Хуже этого Васарис ничего не мог ожидать. Этот святой, наивный старичок читал его стихи! Одно воспоминание о них в этой обстановке, среди этой беседы было таким неуместным, что молодому ксендзу стало неописуемо неловко и стыдно. Предложение батюшки до такой степени было чуждо внутреннему миру Васариса и так беспощадно сводило на нет все его творчество, что он, пробормотав какой-то невразумительный ответ, встал и, простившись, поспешил уехать.

Темнело. На башне один колокол печально звонил к «Ангелу господню». Проезжая мимо костельного двора, Васарис увидел, как батюшка торопливо шел к костелу – должно быть, в последний раз посетить sanctissimum и запереть двери.

За селом дорога шла мимо ровных пустых полей какого-то имения. В эти осенние сумерки, пробираясь на телеге среди однообразной равнины, молодой ксендз, как и в тот раз, возвращаясь от Андрюса Пиктуписа, задумался над насущными вопросами. Тогда он увидел образец крайнего морального убожества и всю тяжесть труда священника, сегодня он увидел образец священника-идеалиста. Разум Васариса, его собственный идеализм говорили ему, что если уж быть ксендзом, то таким лишь, как шлавантский батюшка. И надо безотлагательно, сегодня же, стать на эту стезю. Выбросить из головы и сердца давно лелеемые иллюзии и надежды на совмещение поэтического творчества со священнослужением, отказаться от знакомства с баронессой и ее библиотеки, ибо оттуда ему грозят еще большие опасности, чем в семинарские времена со стороны Люце.

Когда Васарис задумывался о своем характере, то чувствовал, что идти обеими стезями – священника и поэта – он не сможет. Это предчувствие возникло у него еще в семинарии и доставляло ему немало мучений. Но он спешил заглушить его и иногда искал выхода в компромиссе, иногда отрекался от своих поэтических мечтаний и решал следовать идеалу священства.

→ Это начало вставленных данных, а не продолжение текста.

-- ==== Sys2Proof/Laws/State.lean ====
section
/-! SUPPORT. Laws/State.lean: for every named update of the state, what each field holds after it, so that no proof unfolds
a record update. -/

namespace Sys2Proof.Machine

/-! ## accept -/

section

variable (w : Word) (s : State)

@[simp] theorem accept_cfg : (accept w s).cfg = s.cfg := rfl
@[simp] theorem accept_r : (accept w s).r = s.r := rfl
@[simp] theorem accept_pt : (accept w s).pt = s.pt := rfl
@[simp] theorem accept_cp : (accept w s).cp = s.cp := rfl
@[simp] theorem accept_ca : (accept w s).ca = s.ca := rfl
@[simp] theorem accept_cb : (accept w s).cb = s.cb := rfl
@[simp] theorem accept_gx : (accept w s).gx = s.gx := rfl
@[simp] theorem accept_gy : (accept w s).gy = s.gy := rfl
@[simp] theorem accept_cn : (accept w s).cn = s.cn := rfl
@[simp] theorem accept_cmdreg : (accept w s).cmdreg = w := rfl
@[simp] theorem accept_busy : (accept w s).busy = true := rfl
@[simp] theorem accept_done : (accept w s).done = false := rfl
@[simp] theorem accept_err : (accept w s).err = .ok := rfl
@[simp] theorem accept_res : (accept w s).res = 0 := rfl
@[simp] theorem accept_hact : (accept w s).hact = s.hact := rfl
@[simp] theorem accept_halg : (accept w s).halg = s.halg := rfl
@[simp] theorem accept_ie : (accept w s).ie = s.ie := rfl
@[simp] theorem accept_faultWbusy : (accept w s).faultWbusy = s.faultWbusy := rfl
@[simp] theorem accept_faultBadaddr : (accept w s).faultBadaddr = s.faultBadaddr := rfl
@[simp] theorem accept_mem : (accept w s).mem = s.mem := rfl
@[simp] theorem accept_sh : (accept w s).sh = s.sh := rfl
@[simp] theorem accept_slen : (accept w s).slen = s.slen := rfl
@[simp] theorem accept_smode : (accept w s).smode = s.smode := rfl
@[simp] theorem accept_rh : (accept w s).rh = s.rh := rfl
@[simp] theorem accept_rlen : (accept w s).rlen = s.rlen := rfl
@[simp] theorem accept_hk0 : (accept w s).hk0 = s.hk0 := rfl
@[simp] theorem accept_turns : (accept w s).turns = s.turns := rfl
@[simp] theorem accept_rnd : (accept w s).rnd = s.rnd := rfl
@[simp] theorem accept_busyReads : (accept w s).busyReads = s.busyReads := rfl
@[simp] theorem accept_rdata : (accept w s).rdata = s.rdata := rfl

end

/-! ## finish -/

section

variable (e : ErrCode) (k : BitVec 2) (s : State)

@[simp] theorem finish_cfg : (finish e k s).cfg = s.cfg := rfl
@[simp] theorem finish_r : (finish e k s).r = s.r := rfl
@[simp] theorem finish_pt : (finish e k s).pt = s.pt := rfl
@[simp] theorem finish_cp : (finish e k s).cp = s.cp := rfl
@[simp] theorem finish_ca : (finish e k s).ca = s.ca := rfl
@[simp] theorem finish_cb : (finish e k s).cb = s.cb := rfl
@[simp] theorem finish_gx : (finish e k s).gx = s.gx := rfl
@[simp] theorem finish_gy : (finish e k s).gy = s.gy := rfl
@[simp] theorem finish_cn : (finish e k s).cn = s.cn := rfl
@[simp] theorem finish_cmdreg : (finish e k s).cmdreg = s.cmdreg := rfl
@[simp] theorem finish_busy : (finish e k s).busy = false := rfl
@[simp] theorem finish_done : (finish e k s).done = true := rfl
@[simp] theorem finish_err : (finish e k s).err = e := rfl
@[simp] theorem finish_res : (finish e k s).res = k := rfl
@[simp] theorem finish_hact : (finish e k s).hact = s.hact := rfl
@[simp] theorem finish_halg : (finish e k s).halg = s.halg := rfl
@[simp] theorem finish_ie : (finish e k s).ie = s.ie := rfl
@[simp] theorem finish_faultWbusy : (finish e k s).faultWbusy = s.faultWbusy := rfl
@[simp] theorem finish_faultBadaddr : (finish e k s).faultBadaddr = s.faultBadaddr := rfl
@[simp] theorem finish_mem : (finish e k s).mem = s.mem := rfl
@[simp] theorem finish_sh : (finish e k s).sh = s.sh := rfl
@[simp] theorem finish_slen : (finish e k s).slen = s.slen := rfl
@[simp] theorem finish_smode : (finish e k s).smode = s.smode := rfl
@[simp] theorem finish_rh : (finish e k s).rh = s.rh := rfl
@[simp] theorem finish_rlen : (finish e k s).rlen = s.rlen := rfl
@[simp] theorem finish_hk0 : (finish e k s).hk0 = s.hk0 := rfl
@[simp] theorem finish_turns : (finish e k s).turns = s.turns := rfl
@[simp] theorem finish_rnd : (finish e k s).rnd = s.rnd := rfl
@[simp] theorem finish_busyReads : (finish e k s).busyReads = s.busyReads := rfl
@[simp] theorem finish_rdata : (finish e k s).rdata = s.rdata := rfl

end

/-! ## writeReg -/

section

variable (i : RegIdx) (v : Nat) (s : State)

@[simp] theorem writeReg_cfg : (writeReg i v s).cfg = s.cfg := rfl
@[simp] theorem writeReg_r : (writeReg i v s).r = s.r.set i v := rfl
@[simp] theorem writeReg_pt : (writeReg i v s).pt = s.pt := rfl
@[simp] theorem writeReg_cp : (writeReg i v s).cp = s.cp := rfl
@[simp] theorem writeReg_ca : (writeReg i v s).ca = s.ca := rfl
@[simp] theorem writeReg_cb : (writeReg i v s).cb = s.cb := rfl
@[simp] theorem writeReg_gx : (writeReg i v s).gx = s.gx := rfl
@[simp] theorem writeReg_gy : (writeReg i v s).gy = s.gy := rfl
@[simp] theorem writeReg_cn : (writeReg i v s).cn = s.cn := rfl
@[simp] theorem writeReg_cmdreg : (writeReg i v s).cmdreg = s.cmdreg := rfl
@[simp] theorem writeReg_busy : (writeReg i v s).busy = s.busy := rfl
@[simp] theorem writeReg_done : (writeReg i v s).done = s.done := rfl
@[simp] theorem writeReg_err : (writeReg i v s).err = s.err := rfl
@[simp] theorem writeReg_res : (writeReg i v s).res = s.res := rfl
@[simp] theorem writeReg_hact : (writeReg i v s).hact = s.hact := rfl
@[simp] theorem writeReg_halg : (writeReg i v s).halg = s.halg := rfl
@[simp] theorem writeReg_ie : (writeReg i v s).ie = s.ie := rfl
@[simp] theorem writeReg_faultWbusy : (writeReg i v s).faultWbusy = s.faultWbusy := rfl
@[simp] theorem writeReg_faultBadaddr : (writeReg i v s).faultBadaddr = s.faultBadaddr := rfl
@[simp] theorem writeReg_mem : (writeReg i v s).mem = s.mem := rfl
@[simp] theorem writeReg_sh : (writeReg i v s).sh = s.sh := rfl
@[simp] theorem writeReg_slen : (writeReg i v s).slen = s.slen := rfl
@[simp] theorem writeReg_smode : (writeReg i v s).smode = s.smode := rfl
@[simp] theorem writeReg_rh : (writeReg i v s).rh = s.rh := rfl
@[simp] theorem writeReg_rlen : (writeReg i v s).rlen = s.rlen := rfl
@[simp] theorem writeReg_hk0 : (writeReg i v s).hk0 = s.hk0 := rfl
@[simp] theorem writeReg_turns : (writeReg i v s).turns = s.turns := rfl
@[simp] theorem writeReg_rnd : (writeReg i v s).rnd = s.rnd := rfl
@[simp] theorem writeReg_busyReads : (writeReg i v s).busyReads = s.busyReads := rfl
@[simp] theorem writeReg_rdata : (writeReg i v s).rdata = s.rdata := rfl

Подобную внутреннюю борьбу он переживал и в этот вечер, возвращаясь домой после беседы со шлавантским батюшкой.

Покачиваясь на телеге, ехал он среди пустых полей в быстро надвигающейся ночной тьме и в десятый раз задавал себе вопрос: «Искренне ли я хочу идти стезей отречения от мира и быть единственно лишь пастырем душ, рабом рабов божьих, священником навек?»

И в десятый раз вынесенное им в семинарии решение, его верность церкви и обетам священства заставили его ответить: да.

Но все его естество, его сердце, его воображение, не раз изведанные им юношеские порывы с их упоительной прелестью упрямо нашептывали ему: нет.

XIII

Взятые у баронессы книги Васарис прочел еще до поездки к шлавантскому батюшке. Эта поездка помогла ему окончательно сформировать идеальный образ священника, которому он должен был следовать. В свете этого идеала книги баронессы казались ему предосудительными и греховными. Они казались чем-то вроде мирской отравы, способной заразить душу молодого ксендза всяческими недугами, отвратить от предметов духовных и увлечь житейской суетой. Это были несколько современных романов со множеством откровенно изображенных эротических сцен и сборник стихов Тетмайера.

Ничего подобного Васарис до сих пор не читал. С необъяснимо-тревожным чувством проглотил он одну за другой эти книги, упрекая и оправдывая себя, страшась их греховной, как ему казалось, страстности и в то же время подчиняясь пылкой фантазии и юношескому любопытству. Он упрекал себя, как священник и оправдывал, как поэт, ибо это была литература, а Тетмайер – даже крупный поэт. И, забывая о своем сане, он пленялся необычной смелостью этого поэта, четкостью его образов, силой изобразительных средств и заражался вызываемыми им чувствами, которые по большей части были посвящены женщине – предмету страстной любви и нежности, желаний и стремлений.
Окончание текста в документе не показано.